Another source of income for Sopron is the brewery. We didn’t visit it, but we did buy some Soproni Zero (grapefruit and orange flavors) in the supermarket. Rachel’s brother liked it, but her sister thought it was gross. I think it did grow on her a bit, but I don’t think she’ll be a connoisseur of non-alcoholic beer anytime soon.

The organ of the Reform church in Sopron

The fire tower and town hall were closed for renovations, so we only went inside three attractions: the goat church, a reform church, and the Storno house. The goat church was somewhat small. There was a tomb from 1644 underneath some of the pews which I thought was interesting. The reform church was much larger and completely different from Catholic churches. It had three floors and reminded me a bit of the Synagogue in Budapest. Apparently the organ is the largest in Hungary.

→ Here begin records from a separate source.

/-- RECOMPOSE of a BOUND display that awaits it: the plan by the first case of R11 that applies, with the record's
timer and the brightness of R11 and R19; the live plan of its kind with its item and field bytes 0 to 9 (R61, R62,
R63, R84, R12); after its lookup the display waits on nothing at a hit, on that fill at a miss taken, on the end of
any fill at a miss refused, and on the id's release at a fault at once; the Content Store and the marks of the mirror
are left as that lookup leaves them, and as they were where nothing is looked up (R124); the stamp rises by 1 when a
field differs and stands otherwise; of an unbound one the request is dropped (R8, R9, R11, R13, R14, R19). Where the
plan is replaced by a sendable one and the request was DRQ's, or CLU's of a lantern, or of a fill completion that
clears content-pending, the panel goes on its string's urgent list, unless that string is not RUNNING, the panel is
not in its schedule or is OFFLINE, or the list holds it or is full (R10, R150). A request for a display that awaits
one adds nothing (R9). That RECOMPOSE changes nothing where no request waits is log 31's inference, and that its
urgent mark goes by the cause of the request that waited first is log 12's. -/
def Obligations.RecompositionBuildsThePlan : Prop :=
  (∀ (why : Ask) (d : Nat) (s : State), d < 512 →
    ((s.comp d).asked ≠ none ∨ (s.display d).status ≠ .bound → askRecompose why d s = s)
    ∧ ((s.comp d).asked = none → (s.display d).status = .bound →
        askRecompose why d s = s.setComp d { s.comp d with asked := some why }))
  ∧ ∀ (d : Fin 512) (s : State), ∃ t, exec (.recompose d) s = .next t
    ∧ ((s.comp d.val).asked = none → t = s)
    ∧ (∀ why, (s.comp d.val).asked = some why → (s.display d.val).status ≠ .bound →
        OnlyIn [.cmp] s t ∧ (t.comp d.val).asked = none ∧ (t.comp d.val).plan = (s.comp d.val).plan
        ∧ (t.comp d.val).stamp = (s.comp d.val).stamp ∧ (∀ e, e ≠ d.val → t.comp e = s.comp e))
    ∧ (∀ why, (s.comp d.val).asked = some why → (s.display d.val).status = .bound →
        let r := s.display d.val
        let z := s.zone r.zone
        let c := s.comp d.val
        let p := (t.comp d.val).plan
        let byte (n : Nat) : Byte := BitVec.ofNat 8 n
        let flag (b : Bool) : Byte := if b then 1 else 0
        let zeros (n : Nat) : List Byte := List.replicate n 0
        let floorText (f : Option Nat) : List Byte := match f with
          | some f => padTo 4 (tget s.clu.floorLabels f [])
          | none => [0x2D, 0x2D, 0x20, 0x20]
        let carText (car : Nat) : List Byte := padTo 2 (tget s.clu.carLabels car [])
        let position (car : Nat) (deck : Deck) : Option Nat × List Byte :=
          let x := s.car car
          let shown := match deck with | .lower => x.lowerShown | .upper => x.upperShown
          let rest := [flag (x.mode = .fireService), byte deck.code, flag x.full, 0]
          if x.state = .lost ∨ x.mode = .outOfService then (some 4094, zeros 10)
          else if x.state = .unheard ∨ deck = .upper ∧ shown = none then
            (none, [0x2D, 0x2D, 0x20, 0x20, 0, 0] ++ rest)
          else if x.state = .stale then (none, floorText shown ++ [0, 0] ++ rest)
          else (none, floorText shown ++ [byte x.direction.code, byte x.motion.code] ++ rest)
        let lantern : List Byte := match s.lantern d.val with
          | none => [0x20, 0x20] ++ zeros 8
          | some l => match l.state with
            | .dark => [0x20, 0x20] ++ zeros 8
            | .expected => carText l.car ++ zeros 8
            | .arriving => carText l.car ++ [byte l.direction.code, 1] ++ zeros 6
        let overview (cars : List Nat) : List Byte :=
          let floor (i : Nat) : Byte := match cars[i]? with
            | none => 0xFF
            | some car => match (s.car car).state, (s.car car).lowerShown with
              | .fresh, some f | .stale, some f => byte f
              | _, _ => 0xFF
          let arrow (i : Nat) : Nat := match cars[i]? with
            | none => 0
            | some car => if (s.car car).state = .fresh then (s.car car).direction.code else 0
          [floor 0, floor 1, floor 2, floor 3, floor 4, floor 5, floor 6, floor 7,
            byte (arrow 0 + 4 * arrow 1 + 16 * arrow 2 + 64 * arrow 3),
            byte (arrow 4 + 4 * arrow 5 + 16 * arrow 6 + 64 * arrow 7)]
        let keypad (x : Session) : Option Nat × List Byte :=
          let digit (i : Nat) : Byte := match x.digits[i]? with
            | some n => byte (0x30 + n)
            | none => 0x20
          let spaces : List Byte := [0x20, 0x20, 0x20]
          let arrow : Byte := match x.destination with
            | none => 0
            | some f => if s.originOf x < f then 1 else if f < s.originOf x then 2 else 0
          match x.state with
            | .idle => (none, spaces ++ [flag x.access] ++ zeros 6)
            | .entering => (none, [digit 0, digit 1, digit 2, flag x.access] ++ zeros 6)
            | .waiting => (some 4089, spaces ++ zeros 6 ++ [1])
            | .showing =>
              (none, spaces ++ [flag x.access] ++ carText x.car ++ [byte x.deck.code, arrow, 0, 0])
            | .refused => (some 4095, spaces ++ zeros 5 ++ [byte x.refusal.code, 0])
            | .invalid => (some 4091, spaces ++ zeros 7)
            | .fallback => (some (if x.fallback = .busy then 4092 else 4090), spaces ++ zeros 7)
            | .blocked => (some 4088, spaces ++ zeros 7)
        let live : Option Nat × List Byte := match r.binding with
          | .carPosition car deck => position car deck
          | .hallLantern _ _ => (none, lantern)
          | .lobbyOverview cars => (none, overview cars)
          | .keypad slot _ => keypad (s.session slot)
          | .free | .unused => (none, zeros 10)
        let liveItem := live.1.getD (r.template.getD 4088)
        let hit (item : Nat) : Prop := 4088 ≤ item ∨ (lookupItem item false s).2 = .hit
        let blank : Prop := p.fields = zeros 10 ∧ p.banner = none
        let looks (item : Nat) : Prop :=
          (4088 ≤ item → (t.comp d.val).wait = .nothing ∧ t.cst = s.cst ∧ t.mir = s.mir)
          ∧ (item < 4088 → t.cst = (lookupItem item false s).1.cst
              ∧ t.mir = (lookupItem item false s).1.mir
              ∧ (t.comp d.val).wait =
                match (lookupItem item false s).2 with
                | .hit => .nothing
                | .missTaken => .fill item
                | .missRefused => .anyFill
                | .faultAtOnce => .release item)
        (t.comp d.val).asked = none ∧ (∀ e, e ≠ d.val → t.comp e = s.comp e)
        ∧ (t.comp d.val).stamp = (if p = c.plan then c.stamp else c.stamp + 1)
        ∧ p.timer = r.timer
        ∧ (r.brightness ≠ 0 → p.brightness = r.brightness)
        ∧ (r.brightness = 0 → p.brightness =
            match (s.panel (r.string * 32 + r.address)).light with
              | some level => max 1 (level / 16)
              | none => 8)
        ∧ (r.enable = false → p.item = 4088 ∧ blank ∧ p.pending = false ∧ t.cst = s.cst
            ∧ t.mir = s.mir ∧ (t.comp d.val).wait = .nothing)
        ∧ (r.enable = true → z.priority = .evacuate →
            looks (z.item.getD 4093) ∧ blank ∧ p.pending = false
            ∧ (hit (z.item.getD 4093) → p.item = z.item.getD 4093)
            ∧ (¬ hit (z.item.getD 4093) → p.item = 4093))
        ∧ (r.enable = true → z.priority = .service → s.dpm.presence = .attached →
            looks (z.item.getD 4088) ∧ blank ∧ p.item = z.item.getD 4088
            ∧ (p.pending = true ↔ ¬ hit (z.item.getD 4088)))
        ∧ (r.enable = true → z.priority ≠ .evacuate →
            (z.priority = .service → s.dpm.presence ≠ .attached) →
            looks liveItem ∧ p.item = liveItem ∧ p.fields = live.2
            ∧ (p.pending = true ↔ ¬ hit liveItem)
            ∧ p.banner = (if z.priority = .notice ∧ s.dpm.presence = .attached then z.item else none))
        ∧ (p.pending = true ∨ p = c.plan → t.stc = s.stc)
        ∧ (why.urgent = false → (why.fill = false ∨ c.plan.pending = false) → t.stc = s.stc)
        ∧ (p ≠ c.plan → p.pending = false →
            (why.urgent = true ∨ why.fill = true ∧ c.plan.pending = true) →
            let x := s.string r.string
            let room : Prop := x.state = .running ∧ r.address ∈ x.schedule
              ∧ (s.panel (r.string * 32 + r.address)).health ≠ .offline
              ∧ r.address ∉ x.urgent ∧ x.urgent.length < 8
            (room → t.stc =
              (s.setString r.string { x with urgent := x.urgent ++ [r.address] }).stc)
            ∧ (¬ room → t.stc = s.stc))
        ∧ OnlyIn [.cmp, .cst, .mir, .stc] s t)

The organ was indeed gorgeous and we wanted to go up stairs to see it, but it was closed off. The Storno house was very interesting. The last owners of the house (the Storno family) loved to collect antiques and it contains a large selection of old things. I loved the smattering of arms and armor (of course), as well as the intricate locks and keys from various periods.

We decided to eat at a restaurant which was recommended in Rick Steve’s and also on the way back to the train station. Sadly, when we got there is was closed for renovation (or maybe permanently). We had to backtrack quite a bit and hurry so as to not miss our train, but we made it.